* Task directions *
When you reach the line in the listing below that contains "def sheetOf (ws", begin returning lines exactly as written, and stop after the line that contains "def State.cellForeign (s". Return no other lines.

* Records shown *
-- ==== Sys2Proof/Machine/LayoutCmds.lean ====
section
/-! DEFINITION. The LAYOUT commands (R211 to R214, R222, R223, R228, R230, R231). -/

namespace Sys2Proof.Machine

abbrev LAYOUT_IN_USE : Nat := 0x0500
abbrev COMP_BUDGET : Nat := 0x0501
abbrev LATE_PICTURE : Nat := 0x0502
abbrev IMAGE_IN_USE : Nat := 0x0503
abbrev IMAGE_LIMIT : Nat := 0x0504

/-- The sheet that a host's words hold. -/
def sheetOf (ws : List Word) : Sheet :=
  let hdr := (List.range 16).map fun i => nth ws 0 i
  { hdr, cells := (List.range (fld (nth ws 0 1) 6 0)).map fun k => (List.range 8).map fun i => nth ws 0 (16 + 8 * k + i) }

/-- Is the source of a cell another's, or nobody's (R214)? -/
def State.cellForeign (s : State) (c : Cmd) (x : List Word) : Bool :=
  let other (o : Option Own) : Bool := match o with | some y => decide (y.fn / 64 ≠ c.tenant) || y.dying | none => true
  match cellKind x with
  | 0 => other ((Tbl.find s.video.decs (cellSrc x)).map (·.own))
  | 1 => other ((Tbl.find s.video.images (cellSrc x)).map (·.own))
  | _ => false

/-- A sheet that is refused (R213, R214). -/
def State.sheetBad (s : State) (c : Cmd) (sh : Sheet) : Bool :=
  sh.w % 2 != 0 || sh.h % 2 != 0 || decide (sh.w < 128) || decide (3840 < sh.w) || decide (sh.h < 128) || decide (2160 < sh.h)
    || sh.fps == 0 || decide (60 < sh.fps) || decide (64 < sh.cells.length) || hdrStray sh.hdr
    || (sh.bgEn && (match Tbl.find s.video.images sh.bgImg with | some im => im.own.fn / 64 != c.tenant | none => true))
    || sh.cells.any fun x => cellBad sh.w sh.h x || s.cellForeign c x

/-- The engine for a layout's charge. -/
def State.compPlace (s : State) (charge : Nat) (any : Bool) (pe : Nat) : Option Nat :=
  if any then (List.range 8).find? (s.compFits 1024 charge) else if s.compFits 1024 charge pe then some pe else none

/-- LAYOUT_CREATE. -/
def layoutCreateSpec : CmdSpec := { op := 0x0500, dma := true, used := [(4, 0xF0000000)] }
def layoutCreateCheck (c : Cmd) (s : State) : Nat :=
  let sh := sheetOf c.host
  firstFail [
    (decide (1023 < c.h) || (c.dmaOk && s.sheetBad c sh), BAD_PARAM),
    (Tbl.has s.video.layouts c.h, LAYOUT_IN_USE),
    ((s.compPlace (s.compCharge sh [0]) (c.b 4 31) (c.f 4 30 28)).isNone, COMP_BUDGET)]
def layoutCreateApply (c : Cmd) (s : State) : Reply :=
  let sh := sheetOf c.host
  let pe := (s.compPlace (s.compCharge sh [0]) (c.b 4 31) (c.f 4 30 28)).getD 0
  let t0 := if c.q 6 = 0 then cdiv (s.dev + 1000000) 1000000 * 1000000 else c.q 6
  { st := s.updVideo fun v => { v with layouts := Tbl.set v.layouts c.h { own := newOwn c s, pe, idx := s.freeIdx pe, ts0 := c.w 5, t0, sheet := sh } } }
/-- LAYOUT_CREATE (R211, R228). -/
def execLayoutCreate (c : Cmd) (s : State) : Res := .next (runCmd layoutCreateSpec layoutCreateCheck layoutCreateApply c s)

/-- The target of a LAYOUT command; a layout that goes is as good as gone. -/
def layoutTarget (c : Cmd) (s : State) : Nat :=
  firstCode [target c s.video.layouts (·.own) c.h, rejectIf (s.layout c.h).removed BAD_STATE]

/-- The picture that a change names (R222). -/
def changeAt (c : Cmd) (s : State) : Nat := if c.f 12 31 30 = 0 then (s.layout c.h).next else c.q 13

/-- The refusals that a change's timing and its sheet bring (R222, R223, R228). -/
def changeFail (c : Cmd) (s : State) (sh : Sheet) : List Nat :=
  let l := s.layout c.h
  [rejectIf (c.f 12 31 30 == 1 && decide (c.q 13 < l.next)) LATE_PICTURE,
    rejectIf (match l.pend with | some (m, _) => m != changeAt c s | none => false) BUSY,
    rejectIf (decide (s.compCharge l.sheet (s.scalesOf c.h) < s.compCharge sh (s.scalesOf c.h)) && !s.compFits c.h (s.compCharge sh (s.scalesOf c.h)) l.pe)
      COMP_BUDGET]

/-- A change joins the layout's pending set. -/
def State.pendSheet (s : State) (c : Cmd) (sh : Sheet) : State := s.updLayout c.h fun l => { l with pend := some (changeAt c s, sh) }

/-- LAYOUT_SET. -/
def layoutSetSpec : CmdSpec := { op := 0x0501, dma := true, used := [(12, 0xC0000000)] }
def layoutSetCheck (c : Cmd) (s : State) : Nat :=
  let sh := sheetOf c.host
  let l := s.layout c.h
  firstCode ([
    rejectIf (decide (1023 < c.h) || decide (1 < c.f 12 31 30) || (c.dmaOk && s.sheetBad c sh)) BAD_PARAM,
    layoutTarget c s,
    rejectIf (c.dmaOk && (sh.w != l.sheet.w || sh.h != l.sheet.h || sh.fps != l.sheet.fps || sh.p010 != l.sheet.p010)) BAD_STATE] ++ changeFail c s sh)
def layoutSetApply (c : Cmd) (s : State) : Reply := { st := s.pendSheet c (sheetOf c.host) }
/-- LAYOUT_SET (R222, R223). -/
def execLayoutSet (c : Cmd) (s : State) : Res := .next (runCmd layoutSetSpec layoutSetCheck layoutSetApply c s)

/-- The sheet that a cell's change gives: of the pending set, or of the layout. -/
def cellSheet (c : Cmd) (s : State) : Sheet :=
  let l := s.layout c.h
  let sh := match l.pend with | some (_, x) => x | none => l.sheet
  { sh with cells := setNth sh.cells (c.f 2 5 0) ((List.range 8).map fun i => BitVec.ofNat 32 (c.w (4 + i))) }

/-- LAYOUT_CELL_SET. -/
def layoutCellSetSpec : CmdSpec := { op := 0x0502, minor := 2, used := [(2, 0x3F), (12, 0xC0000000)] }
def layoutCellSetCheck (c : Cmd) (s : State) : Nat :=
  let sh := cellSheet c s
  let cell := (List.range 8).map fun i => BitVec.ofNat 32 (c.w (4 + i))
  firstCode ([
    rejectIf (decide (1023 < c.h) || decide (1 < c.f 12 31 30)) BAD_PARAM,
    rejectIf (Tbl.has s.video.layouts c.h && (decide (sh.cells.length ≤ c.f 2 5 0) || cellBad sh.w sh.h cell || s.cellForeign c cell)) BAD_PARAM,
    layoutTarget c s] ++ changeFail c s sh)
def layoutCellSetApply (c : Cmd) (s : State) : Reply := { st := s.pendSheet c (cellSheet c s) }
/-- LAYOUT_CELL_SET (R222, R223). -/
def execLayoutCellSet (c : Cmd) (s : State) : Res := .next (runCmd layoutCellSetSpec layoutCellSetCheck layoutCellSetApply c s)

/-- LAYOUT_DESTROY. -/
def layoutDestroySpec : CmdSpec := { op := 0x0503 }
def layoutDestroyCheck (c : Cmd) (s : State) : Nat := firstCode [rejectIf (decide (1023 < c.h)) BAD_PARAM, layoutTarget c s]
def layoutDestroyApply (c : Cmd) (s : State) : Reply := { st := s.destroyLayout c.h }
/-- LAYOUT_DESTROY (R230). -/
def execLayoutDestroy (c : Cmd) (s : State) : Res := .next (runCmd layoutDestroySpec layoutDestroyCheck layoutDestroyApply c s)

/-- LAYOUT_QUERY. -/
def layoutQuerySpec : CmdSpec := { op := 0x0506, dma := true }
def layoutQueryCheck (c : Cmd) (s : State) : Nat := layoutDestroyCheck c s
def layoutQueryApply (c : Cmd) (s : State) : Reply :=
  let l := s.layout c.h
  queryReply c s ((l.sheet.hdr.map BitVec.toNat) ++ (l.sheet.cells.flatMap fun x => x.map BitVec.toNat)
    ++ [l.pe, l.next % 2 ^ 32, l.next / 2 ^ 32, b2n l.job.isSome, b2n l.pend.isSome] ++ (List.range 8).map fun k => Tbl.get l.cnt 0 k)
/-- LAYOUT_QUERY (R231). -/
def execLayoutQuery (c : Cmd) (s : State) : Res := .next (runCmd layoutQuerySpec layoutQueryCheck layoutQueryApply c s)

/-! ### Images (R230) -/

/-- The sample of a linear image in a host's words. -/
def linearSample (bytes : List Byte) (w h : Nat) (p010 : Bool) (p : Plane) (x y : Nat) : Nat :=
  let k := if p010 then 2 else 1
  let o := match p with
    | .y => k * (y * w + x)
    | .cb => k * (h * w + y * w + 2 * x)
    | .cr => k * (h * w + y * w + 2 * x + 1)
  if p010 then leNat ((bytes.drop o).take 2) / 64 else (nth bytes 0 o).toNat

/-- LAYOUT_IMAGE_LOAD. -/
def layoutImageLoadSpec : CmdSpec := { op := 0x0504, dma := true, used := [(5, 0x8000000F)] }
def layoutImageLoadCheck (c : Cmd) (s : State) : Nat :=
  let w := c.f 4 31 16
  let h := c.f 4 15 0
  firstCode [
    rejectIf (decide (4095 < c.h) || w % 2 != 0 || h % 2 != 0 || decide (w < 16) || decide (3840 < w) || decide (h < 16) || decide (2160 < h)) BAD_PARAM,
    (match Tbl.find s.video.images c.h with | some im => ownFail c im.own | none => 0),
    rejectIf (!Tbl.has s.video.images c.h && decide (1024 ≤ (s.video.images.filter fun kv => kv.2.own.fn / 64 == c.tenant).length)) IMAGE_LIMIT,
    rejectIf (s.allocFit (c.f 5 3 0) (frameBytes w h (c.b 5 31))).isNone NO_RESOURCE]
def layoutImageLoadApply (c : Cmd) (s : State) : Reply :=
  let w := c.f 4 31 16
  let h := c.f 4 15 0
  let p := c.b 5 31
  match s.allocFit (c.f 5 3 0) (frameBytes w h p) with
  | none => { st := s, code := NO_RESOURCE }
  | some (b, s1) =>
    let now := s.dev
    let s2 := s1.memWrite (s1.bufAddr b.fbh) (pictureBytes w h p (linearSample (wordsToBytes c.host) w h p))
    let s3 := s2.poolDone b [M_COMP] fun e => { e with width := w, height := h, p010 := p, time := now }
    let s4 := match Tbl.find s.video.images c.h with | some im => s3.unmark im.buf M_COMP | none => s3
    { st := s4.updVideo fun v => { v with images := Tbl.set v.images c.h { own := newOwn c s, buf := b, w, h, p010 := p } } }
/-- LAYOUT_IMAGE_LOAD (R230). -/
def execLayoutImageLoad (c : Cmd) (s : State) : Res := .next (runCmd layoutImageLoadSpec layoutImageLoadCheck layoutImageLoadApply c s)

/-- Does a sheet name an image? -/
def Sheet.names (sh : Sheet) (i : Nat) : Bool :=
  (sh.bgEn && sh.bgImg == i) || sh.cells.any fun x => cellValid x && cellKind x == 1 && cellSrc x == i

/-- Is an image named by a layout, in its sheet or its pending set? -/
def State.imageUsed (s : State) (i : Nat) : Bool :=
  s.video.layouts.any fun kv => kv.2.sheet.names i || (match kv.2.pend with | some (_, sh) => sh.names i | none => false)

/-- An image is freed. -/
def State.freeImage (s : State) (i : Nat) : State :=
  match Tbl.find s.video.images i with
  | none => s
  | some im => (s.unmark im.buf M_COMP).updVideo fun v => { v with images := Tbl.del v.images i }

/-- LAYOUT_IMAGE_FREE. -/
def layoutImageFreeSpec : CmdSpec := { op := 0x0505 }
def layoutImageFreeCheck (c : Cmd) (s : State) : Nat :=
  firstCode [rejectIf (decide (4095 < c.h)) BAD_PARAM, target c s.video.images (·.own) c.h, rejectIf (s.imageUsed c.h) IMAGE_IN_USE]
def layoutImageFreeApply (c : Cmd) (s : State) : Reply := { st := s.freeImage c.h }
/-- LAYOUT_IMAGE_FREE (R230). -/
def execLayoutImageFree (c : Cmd) (s : State) : Res := .next (runCmd layoutImageFreeSpec layoutImageFreeCheck layoutImageFreeApply c s)

end Sys2Proof.Machine
end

* Result *
def sheetOf (ws : List Word) : Sheet :=
  let hdr := (List.range 16).map fun i => nth ws 0 i
  { hdr, cells := (List.range (fld (nth ws 0 1) 6 0)).map fun k => (List.range 8).map fun i => nth ws 0 (16 + 8 * k + i) }

/-- Is the source of a cell another's, or nobody's (R214)? -/
def State.cellForeign (s : State) (c : Cmd) (x : List Word) : Bool :=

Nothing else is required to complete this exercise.